When cells from a primary tumour enter the bloodstream, they are disseminated throughout the body and eventually land in the microvasculature of secondary organs. There, they are deformed within capillaries of small diameter, where up to 90% of the cancer cells die, as they are unable to survive under such mechanical stress. However, 10% of cells manage to endure this stress. Tavazoie and colleagues have now unveiled the mechanism by which such cells survive microvascular deformation at the target organs and subsequently infiltrate the parenchyma and form metastases.

Credit: Lara Crow/NPG

The authors carried out whole-transcriptome RNA sequencing both of metastatic sub-clones (CN-LM1A and MDA-LM2) from human breast cancer cell lines selected in vivo by Massagué and colleagues in immunodeficient mice and of the CN34 and MDA-MB-231 parental lines from which they were derived. Five genes were expressed in the transcriptomes of both metastatic sub-lines at frequencies higher than those in the respective — and less metastatic — parental populations; one of these genes encoded the nonsense variant PANX1-C268T, which was significantly enriched in both sub-lines. The mutation encoding PANX1-C268T substitutes a premature termination codon in the transmembrane channel protein pannexin 1 (PANX1) — which mediates the release of ATP from cells into the extracellular space — thereby generating a shorter variant of PANX1, which the authors called PANX11–89. This mutant was also able to enhance the release of ATP but only when co-expressed with wild-type full-length PANX1. Indeed, highly metastatic CN-LM1A and MDA-LM2 sub-lines secreted nearly fivefold higher amounts of ATP in a PANX1-dependent manner than their less metastatic parental cell populations, without expressing higher levels of PANX1.

Next, the authors sought to investigate the extent to which PANX1 channels were responsible for the metastatic potential of breast cancer cells. They injected human breast cancer cells into the tail of immunodeficient mice and quantified the extracellular ATP released from these cells, observing substantial extracellular ATP signal in the lungs that was attenuated when the cells were pretreated with the PANX1 inhibitor carbenoxolone (CBX). Inhibition of PANX1 also inhibited metastasis formation, although it did not inhibit proliferation, invasion, transendothelial migration or anchorage-independent cell survival capacity. This suggested that PANX1 inhibition increases cell death within the microvasculature and, therefore, that PANX1 channel activity increases the metastatic capacity of breast cancer cells by promoting survival in the microvasculature.

The authors observed that at the time when PANX1 activity promoted survival, cancer cells were confined to the pulmonary microvasculature and had adopted a morphologically elongated shape. To determine whether PANX1 promotes cell survival during cell deformation, the authors carried out hypotonic cell swelling experiments — in which the plasma membrane is stretched — and observed that PANX1-mediated ATP release in CN-LM1A and MDA-LM2 cells was dramatically increased and that these cells were more resistant than the parental cell lines to lethal stretch.
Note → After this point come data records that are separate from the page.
/-- The function of a number. -/
def keyFn (k : Nat) : Fn := if k = 0 then .pf else .vf (k - 1)

/-- The key of queue `q` of a function. -/
def qKey (fn : Fn) (q : Nat) : Nat := fnKey fn * 64 + q

/-- The doorbell page of a function. -/
def dbPage : Fn → Nat
  | .pf => pk tPFDB 0
  | .vf p => pk tVFDB p

/-- The SQ configuration page of a function. -/
def sqPage : Fn → Nat
  | .pf => pk tPFSQ 0
  | .vf p => pk tVFSQ p

/-- The CQ configuration page of a function. -/
def cqPage : Fn → Nat
  | .pf => pk tPFCQ 0
  | .vf p => pk tVFCQ p

/-- Queue indices of a function: 0 to 15 on the PF, 0 to 63 on a VF (R444, Table 20.12). -/
def qOk (fn : Fn) (q : Nat) : Bool :=
  match fn with
  | .pf => decide (q < 16)
  | .vf p => decide (p < 32) && decide (q < 64)

/-! ### Power and serving state -/

/-- The module is powered and out of PERST_N. -/
def State.up (s : State) : Bool := s.boot.on && !s.boot.perst

/-- BOOT.STATUS.CODE of READY (Table 16.6). -/
def codeReady : Nat := 0x04

/-- Up, booted, and no fatal error: engines run (R362, R420). -/
def State.running (s : State) : Bool := s.up && s.boot.code == codeReady && s.sage.fatal.isNone

/-! ### Headers (R438, R439) -/

/-- The header of a page. -/
def State.hdr (s : State) (k : Nat) : PageHdr := Tbl.get PageHdr.zero s.hdrs k

/-- A header changed. -/
def State.modHdr (s : State) (k : Nat) (f : PageHdr → PageHdr) : State :=
  { s with hdrs := Tbl.set s.hdrs k (f (s.hdr k)) }

/-- One more error; ERR_COUNT stops at its top (Table 20.1). -/
def PageHdr.count (h : PageHdr) : PageHdr :=
  { h with errCount := if h.errCount = 0xFFFFFFFF then h.errCount else h.errCount + 1 }

/-- ERR_FIRST takes the first code since CLR_ERR (Table 20.1). -/
def PageHdr.first (h : PageHdr) (st sub : Nat) : PageHdr :=
  if h.errFirst = 0 then { h with errFirst := pack 32 [⟨15, 0, st⟩, ⟨31, 16, sub⟩] } else h

/-- A write that a register ignores and counts in ERR_COUNT (R440). -/
def State.countErr (s : State) (k : Nat) : State := s.modHdr k PageHdr.count

/-- An error with a status: ERR_COUNT and ERR_FIRST. -/
def State.noteErr (s : State) (k st sub : Nat) : State := s.modHdr k fun h => h.count.first st sub

/-- An engine's progress counter of the page advances by `n` (R400). -/
def State.progress (s : State) (k n : Nat) : State :=
  s.modHdr k fun h => { h with progress := h.progress + BitVec.ofNat 64 n }

/-- The same for engine `e` of a page that has several: its own counter, and the page's sum. -/
def State.progressOf (s : State) (k e n : Nat) : State :=
  { s.progress k n with engProg := Tbl.set s.engProg (k * 8 + e) (Tbl.get 0 s.engProg (k * 8 + e) + BitVec.ofNat 64 n) }

/-! ### Statistics (R51 to R53, R119) -/

/-- A live statistic, by page key and the offset of its latched slot. -/
def State.stat (s : State) (k off : Nat) : W64 := Tbl.get 0 s.live (k * 4096 + off)

/-- A byte or time count that fills its slot. -/
def State.bump64 (s : State) (k off n : Nat) : State :=
  { s with live := Tbl.set s.live (k * 4096 + off) (s.stat k off + BitVec.ofNat 64 n) }

/-- An event counter in the low 32 bits of its slot (R119). -/
def State.bump (s : State) (k off n : Nat) : State :=
  let w := s.stat k off
  { s with live := Tbl.set s.live (k * 4096 + off) (pack 64 [⟨31, 0, bits w 31 0 + n⟩, ⟨63, 32, bits w 63 32⟩]) }

/-- The second event counter of a slot, in bits 63..32 (R119). -/
def State.bumpHi (s : State) (k off n : Nat) : State :=
  let w := s.stat k off
  { s with live := Tbl.set s.live (k * 4096 + off) (pack 64 [⟨31, 0, bits w 31 0⟩, ⟨63, 32, bits w 63 32 + n⟩]) }

/-- Latch and restart the statistics of the pages `p` names; a frozen page keeps what it latched and loses the live
counts (R51, R53). -/
def State.latch (s : State) (p : Nat → Bool) : State :=
  let hit := fun a => p (a / 4096)
  let kept := s.latched.filter fun e => !hit e.1 || (s.hdr (e.1 / 4096)).frozen
  let news := s.live.filter fun e => hit e.1 && !(s.hdr (e.1 / 4096)).frozen
  { s with latched := news.foldl (fun t e => Tbl.set t e.1 e.2) kept,
           live := s.live.filter fun e => !hit e.1 }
ATP release stimulated by plasma membrane stretch subsequently activated P2Y purinergic receptors, inducing a signalling cascade that inhibited apoptosis and ultimately protected cancer cells from lethal mechanical injury.

Further experiments revealed that PANX11–89 activates PANX1 channels and that treatment of CN-LM1A cells and other highly metastatic cells with CBX — which has been approved for the treatment of gastric reflux — inhibited the ability of these cells to colonize distant organs such as the lungs.

for now, PANX1 channels seem to be a potential target in the prevention of metastatic disease

Future studies will reveal the signal transduction mechanism that mediates activation of PANX1 and cell survival, but for now, PANX1 channels seem to be a potential target in the prevention of metastatic disease.